Of course, taxing, that is, punishing the use of robots would simply slow production and purchasing of those devices. Further, the most basic economic literacy tells us that if government so taxed machines centuries ago, the incredible wealth and, thus, prosperous middle classes they created would have been delayed.
Since they come in so many varieties, shapes, and sizes, how would the taxmen define a robot? What about the hundreds of thousands already in use for decades in factories, warehouses, and other facilities?
Another proposal to deal with the feared explosion of unemployment is a Universal Basis Income. One popular version would simply have taxpayers, via government, turn over to each individual $1,000 per month as an income floor. For 330 million Americans, this would cost $4 trillion per year. But federal expenditures in 2020 were $4.7 trillion against only $3.7 trillion of revenues. Where would this magic money to double the federal budget come from, d=with debt quickly bankrupting the country?
Some suggest the federal government should sell off its vast land holdings in the West.

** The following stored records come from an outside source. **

-- ==== Sys2Proof/Tests/Witnesses.lean ====
section
/-! SUPPORT. For every statement of Certificates/Slice0/Obligations.lean that has hypotheses, concrete
states and operands that meet them, at a boundary value of each clause. -/

namespace Sys2Proof.Tests

open Sys2Proof.Machine

/-! ## States -/

theorem idle_ready (cfg : Profile) : (idle cfg).Ready cfg := ⟨rfl, rfl⟩

theorem idle_fresh (cfg : Profile) : (idle cfg).parser.Fresh := ⟨rfl, rfl, rfl, rfl⟩

theorem idle_inv (cfg : Profile) : (idle cfg).Inv :=
  ⟨rfl, fun _ => rfl, fun _ h => by simp [idle, State.powerOn] at h,
    fun _ h => by simp [idle, State.powerOn] at h⟩

theorem feeding_feeding (cfg : Profile) (hdr : Option Header) (awaiting : U32) :
    (feeding cfg hdr awaiting).Feeding cfg [] := ⟨rfl, rfl⟩

/-- A Header of the command "ping". -/
def hPing (size : U32) : Header :=
  { cmd := ofHex [0x70, 0x69, 0x6e, 0x67], size := size, checksum := 0xE272E48D#32 }

/-- Between operations of EX, AwaitingPayload of 4 bytes, 3 of them buffered: one below complete. -/
def waiting : State :=
  { idle ex with parser := { chunks := [zeros 3], total := 3, awaiting := 4#32, hdr := some (hPing 4#32) } }

theorem waiting_inv : waiting.Inv :=
  ⟨by decide, by decide, fun _ h => by simp [waiting, idle, State.powerOn] at h,
    fun _ h => by simp [waiting, idle, State.powerOn] at h⟩

/-- `idle ex` with one call pending. -/
def calling (issue : Issue) (descriptor : Bytes) : State :=
  { idle ex with pending := [{ issue := issue, descriptor := descriptor }] }

/-- A frame of the command "ping" with no payload. -/
def emptyPing : Bytes :=
  wle32 0xD9B4BEF9#32 ++ ofHex [0x70, 0x69, 0x6e, 0x67] ++ zeros 8 ++ wle32 0#32 ++ wle32 0xE2E0F65D#32

/-- A header block of EX that declares `size` bytes. -/
def block (size : U32) : Bytes :=
  wle32 0xD9B4BEF9#32 ++ ofHex [0x70, 0x69, 0x6e, 0x67] ++ zeros 8 ++ wle32 size ++ wle32 0xE272E48D#32

/-- A block with twelve non-zero command bytes. -/
def fullBlock : Bytes :=
  wle32 0xD9B4BEF9#32 ++ List.replicate 12 0x61#8 ++ wle32 0#32 ++ wle32 0#32

/-! ## RESET and STATUS -/

theorem witness_ResetWritesEveryField : (idle ex).inFeed = none ∧ State.powerOn.inFeed = none ∧
    waiting.inFeed = none := ⟨rfl, rfl, rfl⟩

theorem witness_ResetIsIdempotent : ∃ t, exec (.reset 0#32 0xFFFFFFFF#32) waiting = .next t := ⟨_, rfl⟩

theorem witness_StatusReturnsTheRecord : (idle ex).Ready ex ∧ waiting.Ready ex := ⟨⟨rfl, rfl⟩, rfl, rfl⟩

theorem witness_StatusHasNoSideEffect : (idle exs).Ready exs ∧ waiting.Ready ex := ⟨⟨rfl, rfl⟩, rfl, rfl⟩

/-! ## Refusals -/

theorem witness_UnconfiguredOperationsRefused :
    State.powerOn.cfg = none ∧ ∀ magic max, Instr.status ≠ .reset magic max :=
  ⟨rfl, fun _ _ => Instr.noConfusion⟩

theorem witness_OverlapWithRunningFeed : (feeding ex none 24#32).Feeding ex [] ∧
    ((Instr.feed []).isHostOp = true ∧ (Instr.feed []).isFramerOp = false) ∧
    (Instr.reset 0#32 0#32).isHostOp = true ∧ Instr.status.isFramerOp = false ∧
    (Instr.frame [] []).isFramerOp = true ∧ (Instr.frameCk [] [] 0#32).isFramerOp = true :=
  ⟨⟨rfl, rfl⟩, ⟨rfl, rfl⟩, rfl, rfl, rfl, rfl⟩

theorem witness_UnselectedMicroStepsRefused :
    (idle ex).inFeed = none ∧
    (feeding ex (some (hPing 24#32)) 24#32).parser.hdr ≠ none ∧
    (zeros 23).length ≠ 24 ∧ (zeros 25).length ≠ 24 ∧
    (∀ h, (feeding ex none 24#32).parser.hdr = some h → (zeros 24).length ≠ h.size.toNat) ∧
    (∀ h, (feeding ex (some (hPing 4#32)) 4#32).parser.hdr = some h →
      (zeros 3).length ≠ h.size.toNat) :=
  ⟨rfl, by decide, by decide, by decide, fun _ h => (by cases h), fun _ h => (by cases h; decide)⟩

theorem witness_IssuedCallsRefusedOrRun :
    ((calling .reentrant [0x02#8]).inFeed = none ∧
      (calling .reentrant [0x02#8]).pending = [⟨.reentrant, [0x02#8]⟩] ∧
      decodeDescriptor [0x02#8] = some .status) ∧
    ((calling .overlapping [0x02#8]).pending = [⟨.overlapping, [0x02#8]⟩] ∧
      Instr.status.isFramerOp = false) ∧
    ((calling .overlapping (0x10#8 :: zeros 5)).pending = [⟨.overlapping, 0x10#8 :: zeros 5⟩] ∧
      decodeDescriptor (0x10#8 :: zeros 5) = some (.frame [] []) ∧
      (Instr.frame [] []).isFramerOp = true) := by
  refine ⟨⟨rfl, rfl, by decide⟩, ⟨rfl, rfl⟩, rfl, by decide, rfl⟩

theorem witness_ReservedAndMalformedCallsRefused :
    (calling .sequential []).inFeed = none ∧
    (calling .sequential []).pending = [⟨.sequential, []⟩] ∧ decodeDescriptor [] = none ∧
    decodeDescriptor [0x02#8, 0x00#8] = none ∧
    ∀ op ∈ [0x03#8, 0x0f#8, 0x12#8, 0xff#8],
      ((0x03 ≤ op.toNat ∧ op.toNat ≤ 0x0f) ∨ 0x12 ≤ op.toNat) ∧
      (calling .sequential [op]).pending = [⟨.sequential, [op]⟩] := by
  refine ⟨rfl, rfl, rfl, by decide, ?_⟩
  intro op h
  exact ⟨by revert op; decide, rfl⟩

theorem witness_RefusedMarkIsSticky : ∃ t,
    step { calling .sequential [0x02#8] with refusedMark := true } = .next t ∧
    t.result ≠ none := ⟨_, rfl, by decide⟩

This is a good idea it itself, but would not generate even a fraction of the needed UBI revenue. Most of the that land is desert or wilderness, with little apparent commercial value. Further, where it could be of value, for mining for example, government regulations restrict or bar such productive efforts. (Such restrictions should be lifted in any case.) Finally, there is no chance that individuals and businesses would or even could hand over to the government each year $4 trillion in wealth annually—Apple, Amazon, Google, and Microsoft stocks, 401ks, IRAs, houses, and alternative, promisingly profitable uses—for that government land.
Would this spending be on top of the over $1 trillion federal spending each year targeted to help the poor? The UBI is a prime example of “counting your chickens before they hatch,” of assuming wealth that has yet to be created. This solution in search of a problem is a non-starter.

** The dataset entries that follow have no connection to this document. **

-- ==== Sys2Proof/Word.lean ====
section
/-! DEFINITION. The word types of the audiochat modem core (00_scope.md R7). -/
namespace Sys2Proof

/-- `u8`: a byte is 8 bits (R7). -/
abbrev Byte := BitVec 8

/-- `int16`: a sample word, two's complement (R7, R92). -/
abbrev Sample := BitVec 16

/-- `u3`: a symbol is 3 bits; all eight values are legal (R7, R103). -/
abbrev Symbol := BitVec 3

end Sys2Proof
end

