-- ==== Sys2Proof/Machine/Stimulus.lean ====
section
/-! DEFINITION. The stimulus notation of R108 and R109, and the run of a finite list of stimulus lines with its end (R352),
in R15's steps. -/
namespace Sys2Proof.Machine

/-- A line of R108: one step of one outside agent. -/
inductive Line where
  /-- `PINS adc_ok=… dac_ok=…`. -/
  | pins (adcOk dacOk : Bool)
  /-- The bytes of a command record, as the host sends them. -/
  | command (record : List Byte)
  /-- `BURST`: one burst, `adc_last` on its final sample. -/
  | burst (xs : List Sample)
  /-- `DRAIN`: the DAC takes every sample of the frame being played. -/
  | drain
  /-- `TAKE`: the host takes every byte of the pending event record. -/
  | take
  deriving DecidableEq, Repr

/-- R239: how many bytes of the pending event record the host has not taken; 0 where no event is pending. -/
def State.evtLeft (s : State) : Nat := if s.evtValid then s.ev.bytes.length - s.evi.toNat else 0

/-- The moves of a line applied in the state `s` (R108); the core's own turns belong to the atomic steps that make them (R15,
R351). A `TAKE` takes the bytes of the record pending in `s` and no others, whatever is delivered once it is taken. A
`DRAIN` is as long as the longest frame, 220 symbols of 176 samples (R95); after the frame's final sample a turn changes
nothing, since only a command begins another frame. The DAC is ready during a `DRAIN` only. Assumption log 30. -/
def Line.moves (s : State) : Line → List Move
  | .pins a d => [.pins a d]
  | .command record => record.map .cmd
  | .burst xs => [.adc xs true]
  | .drain => .dacReady true :: (List.replicate (220 * 176) .tx ++ [.dacReady false])
  | .take => List.replicate s.evtLeft .evt

/-- The line of an operation that is a command (R108). -/
def Line.ofInstr (i : Instr) : Option Line :=
  match encode i with
  | .cmd record => some (.command record)
  | .rxseq _ => none
  | .txseq _ => none
  | .sym _ => none

/-- R109: `CLRALL` is `CLRERR 0x3F`. -/
def Line.clrAll : Line := .command [0x05#8, 0x3F#8]
/-- R109: `SILENCE(c)`. -/
def Line.silence (c : Nat) : Line := .burst (List.replicate (176 * c) 0)
/-- R109: `RESTART` is `STOP` then `START`. -/
def Line.restart : List Line := [.command [0x02#8], .command [0x01#8]]

/-- The run of one line, in atomic steps, from where the sequencers have taken the turns they have at `s`. -/
def runLine (l : Line) (s : State) : Host.Outcome State Fault Refusal :=
  match settle 109 s with
  | .next u => Host.Core.run atomicCore (l.moves u).length { u with moves := l.moves u }
  | .fault f => .fault f
  | .refused r => .refused r

/-- The run of a list of lines from a state, one line after another. -/
def runLines : List Line → State → Host.Outcome State Fault Refusal
  | [], s => .next s
  | l :: ls, s =>
    match runLine l s with
    | .next t => runLines ls t
    | .fault f => .fault f
    | .refused r => .refused r

/-- R352: the run of the lines is over and ends in `t`: every line has been applied and the core is quiescent. The end
state is `t` with its two histories. When a line is applied that can transfer nothing (a `BURST` while `adc_ready` is 0,
a command while `cmd_ready` is 0, a `TAKE` with no event pending, a `DRAIN` with no frame being played) R352 does not say:
here it counts as applied, and what it offers is lost (assumption log 30). -/
def RunEnds (ls : List Line) (s t : State) : Prop := runLines ls s = .next t ∧ t.quiescent = true

end Sys2Proof.Machine
end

While many fears about exponential technology are unfounded, there is an important issue we must face. With the Industrial Revolution, economic sectors and whole economies had a century or two to adjust to new productive realities. With exponential technology, adjustment times will only be a few decades or years. Thus, workers will need to break out of antiquated ways of thinking about themselves, a shift that should have taken place decades or centuries ago.
The distinctions between “worker,” “manager,” “investor,” “entrepreneur” and similar categories are, in fact, artificial. This is because:
- All workers are investors in their own skills and capacities;
- All workers are managers of their own time, short-, medium-, and long-term financial and life goals, and the strategies to achieve them;
- All workers are entrepreneurs, deciding what fields they should go into and watching for opportunities in a fast-changing economy.
Long gone are the days from the 1950s when most individuals might possibly have careers with a single company, doing the same job for 40 years. Gone soon will be the possibility of individuals ensuring their prosperity and career satisfaction in an exponential future if they’re trapped in nineteenth century, self-limiting mindsets.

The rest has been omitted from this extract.